Блейз закатила глаза, снова поцеловала его и оставила в кабинете. Кингсли закончил поправлять одежду и приводить себя в порядок. А потом все случилось так, как было всегда. Мысли. Воспоминания. Вещи, которые он хотел забыть, но не мог, хлынули в его голову. Жизнь была бы намного лучше, если бы он мог постоянно удерживать кровь в члене и подальше от головы.

Кингсли отпер нижний ящик стола, большой для хранения папок, и проверил его содержимое. Одиннадцать бутылок бурбона, два грамма кокаина, унция марихуаны, два пузырька чистого кодеина, девяносто таблеток, по сто миллиграмм каждая, и одна бутылка кетамина. А все это там хранилось только потому, что бывали дни, когда только лошадиный транквилизатор мог его вырубить настолько, чтобы отправить в путешествие по Волшебной Стране Чудес.

Он потянулся к пузырьку с кодеином, но открылась дверь кабинета. Кингсли захлопнул ящик и выпрямился в кресле.

- Ты когда-нибудь стучишься? - спросил Кингсли.

- Стоны и рычание прекратились, и стены перестали дрожать, - ответил Сорен. - Предположил, что путь свободен.

- Свободен для чего? Что ты тут делаешь?

- Выполняю свою часть сделки, как и обещал.

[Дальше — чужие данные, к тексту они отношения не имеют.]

-- ==== Sys2Proof/Config.lean ====
section
/-! DEFINITION. What is fixed when the core is built (00_scope.md R6): the capacities, and the type of the two
named parameters. The parameters' VALUES stand in Machine/Operands.lean (`Machine.params`). The core has no free
value: every value its rules use is stated by them. -/

namespace Sys2Proof.Config

/-- `UX_CAP`: bytes the extractor's output FIFO holds (R6). -/
abbrev uxCap : Nat := 4

/-- `TR_CAP`: words the translator's output FIFO holds (R6). -/
abbrev trCap : Nat := 4

/-- Bytes the sysex7 accumulator holds before it flushes (R6, 10_state.md R20). -/
abbrev sxCap : Nat := 6

/-- The named parameters of R6 whose value a reading of the source could change (92_eei_decisions.md D10, D12). -/
structure Params where
  /-- `MT_SYSTEM`: message-type nibble of a one-word system message. -/
  mtSystem : Nibble
  /-- `SYSEX_SINGLE_STATUS`: sysex status of a packet that both starts and ends a message. -/
  sysexSingleStatus : Nibble
deriving DecidableEq, Repr

end Sys2Proof.Config
end

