/-- R89, R110: a byte emits at most two words, two only as a sysex7 packet while a sysex message is active; so a host
that keeps `TR_OSIZE <= 2` before each `bs.push` never sees it fault. -/
def Obligations.DrainedTranslatorNeverOverflows : Prop :=
  (∀ (p : Config.Params) (b : Byte) (s : State), (translateByte p b s).2.length ≤ 2 ∧
    ((translateByte p b s).2.length = 2 → s.trSxst ≠ .idle ∧ (b = 0xF7 ∨ b < 0x80) ∧
      ∃ st n buf, (translateByte p b s).2 = sxPacket s.cfgGroup st n buf)) ∧
  (∀ (s : State) (b : Byte), s.fltCode = 0 → s.trFifo.size.val ≤ 2 →
    ∃ t, exec (.bsPush (pushOperand b)) s = .next t ∧ t.fltCode = 0 ∧ t.resp = some .none)

/-- R92, R89: a host that pops every word after each `bs.push` gets exactly the words the bytes emit, in production order,
with no fault, for every byte stream; the registers are those the bytes leave. The statements about `emissions` reach a
run of the commands through this one. -/
def Obligations.DrainedHostPopsTheEmissions : Prop :=
  ∀ (bytes : List Byte) (s : State), s.fltCode = 0 → s.trFifo.size.val = 0 →
    ∃ t, pushDrained bytes s = some ((emissions params s bytes).flatMap (·.2), t) ∧
      t.fltCode = 0 ∧ t.trFifo.size.val = 0 ∧ t.trRs = (feed params s bytes).trRs ∧ t.trNd = (feed params s bytes).trNd ∧
      t.trSxst = (feed params s bytes).trSxst ∧ t.trSxcnt = (feed params s bytes).trSxcnt

/-- R86: `bs.pop`. -/
def Obligations.BsPopResult : Prop :=
  ∀ (s : State) (arg : Word),
    (arg = 0 → decode (.cmd40 (commandWord 0x21 arg)) = .ok (.bsPop arg)) ∧
    (s.fltCode ≠ 0 → exec (.bsPop arg) s = .next s.faultedReply) ∧
    (s.fltCode = 0 → arg ≠ 0 → exec (.bsPop arg) s = .next (s.raiseFault .illegalCommand)) ∧
    (s.fltCode = 0 → arg = 0 → s.trFifo.size = 0 → exec (.bsPop arg) s = .next (s.raiseFault .fifoUnderflow)) ∧
    (s.fltCode = 0 → arg = 0 → s.trFifo.size ≠ 0 → ∃ w f, s.trFifo.pop = .ok (w, f) ∧
      s.trFifo.contents = w :: f.contents ∧
      exec (.bsPop arg) s = .next { s with trFifo := f, resp := some (.val w) })

/-- R87: `bs.empty`. -/
def Obligations.BsEmptyResult : Prop :=
  ∀ (s : State) (arg : Word),
    (arg = 0 → decode (.cmd40 (commandWord 0x22 arg)) = .ok (.bsEmpty arg)) ∧
    (s.fltCode ≠ 0 → exec (.bsEmpty arg) s = .next s.faultedReply) ∧
    (s.fltCode = 0 → arg ≠ 0 → exec (.bsEmpty arg) s = .next (s.raiseFault .illegalCommand)) ∧
    (s.fltCode = 0 → arg = 0 → exec (.bsEmpty arg) s =
      .next { s with resp := some (.val (if s.trFifo.contents = [] then 1 else 0)) })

- Ты здесь, чтобы снова накричать на меня? - поинтересовался Кингсли, и Сорен вошел.

- Я не кричал, - не согласился Сорен, садясь напротив стола Кингсли. - Я ни разу не повысил на тебя голос.

- А ощущалось будто кричал.

- Даже самое легкое прикосновение к открытой ране причиняет боль. Ты не можешь осуждать меня за беспокойство о тебе.

- Прекрати беспокоиться. Ты мне не отец.

- Надеюсь, что нет, - ответил Сорен, хмурясь. - Если так, то моему ребенку придется кое-что объяснить.

- И ты не мой священник, - добавил Кингсли, хотя Сорен сегодня не выглядел, как священник. Он был в обычной выходной одежде - черном джемпере и черных брюках.

- Ну, Кинг, ты сегодня груб

- Оставь меня в покое.

- Не могу. Ты попросил меня научить тебя трюку с кнутом. Вот он я.

- Я попросил научить меня трюку с кнутом?

- Не скажу, что удивлен тому, что ты не помнишь.